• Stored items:
==*==

/-- Zero a frame: zero data, valid check symbols, clean poison bytes (R227, R236); an armed injection applies to its line
(R233). -/
def State.zeroFrame (s : State) (frame : Nat) : State :=
  let s1 : State := { s with mem := { s.mem with
    data := s.mem.data.clear (frame * 65536) 65536
    poison := s.mem.poison.filter (fun l => decide (l / 1024 ≠ frame))
    errors := s.mem.errors.filter (fun e => decide (e.1 / 1024 ≠ frame)) } }
  let line := (s.mem.inject.extractLsb' 6 34).toNat
  if line / 1024 = frame then s1.applyInjection line else s1

/-- The copies that lay in a frame of a shadow or mirror region are gone with it (R227, R228). -/
def State.dropCopies (s : State) (frame : Nat) : State :=
  (List.range 8).foldl (fun s c =>
    let p := s.porter c
    let clear (t : Tbl Snap) (fs : Tbl (List Nat)) : Tbl Snap :=
      t.filter fun e => !((fs.get [] e.1).any fun f => f == frame)
    if (p.slotFrames ++ p.mirrorFrames).all (fun e => frame ∉ e.2) then s
    else s.setPorter c { p with slots := clear p.slots p.slotFrames, mirrors := clear p.mirrors p.mirrorFrames }) s

/-- FRAME_ZERO (R227): a released frame is zeroed and set free; the command completes with its last frame. -/
def execFrameZero (frame : Nat) (s : State) : Out :=
  match s.mem.releases.find? (fun r => frame ∈ r.frames) with
  | none => .next s
  | some r =>
    let s1 := ((s.zeroFrame frame).dropCopies frame).setOwner frame (if s.frameRetires frame then 0xE else 0xF)
    let left := dropFrom r.frames frame
    if left = [] then
      let s2 : State := { s1 with mem := { s1.mem with releases := s1.mem.releases.filter (fun x => x ≠ r) } }
      .next (s2.complete r.ring.val r.index 0 0 0 0)
    else
      .next { s1 with mem := { s1.mem with
        releases := s1.mem.releases.map fun x => if x = r then { r with frames := left } else x } }

/-- A write of MEM_INJECT: arming may be ignored whole (R233). -/
def State.writeInject (s : State) (value : Dword) : State :=
  let kind := (value.extractLsb' 61 2).toNat
  let sym := (value.extractLsb' 0 6).toNat
  if value.getLsbD 63 ∧ (s.anyJob ∨ kind = 3 ∨ (kind < 2 ∧ 35 < sym)) then s
  else { s with mem := { s.mem with inject := value &&& 0xE00000FFFFFFFFFF } }

/-- Whether BAR accesses reach the blocks of normal operation: after DONE, with the main rails on, and not under the recovery
image (R554, R599). -/
def State.blocksOpen (s : State) : Bool := s.boot.done && !s.power.mainOff && s.boot.running != .recovery

/-- MEM_INJECT_ARM: a write with ARM 1. -/
def execMemInjectArm (value : Dword) (s : State) : Out :=
  .next (if s.blocksOpen && value.getLsbD 63 then s.writeInject value else s)

end Sys2Proof.Machine
end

==*==

• YOUR GOAL: Indicate how many lines in the records above contain the word "left", giving only the number.

• RESPONSE AREA: 3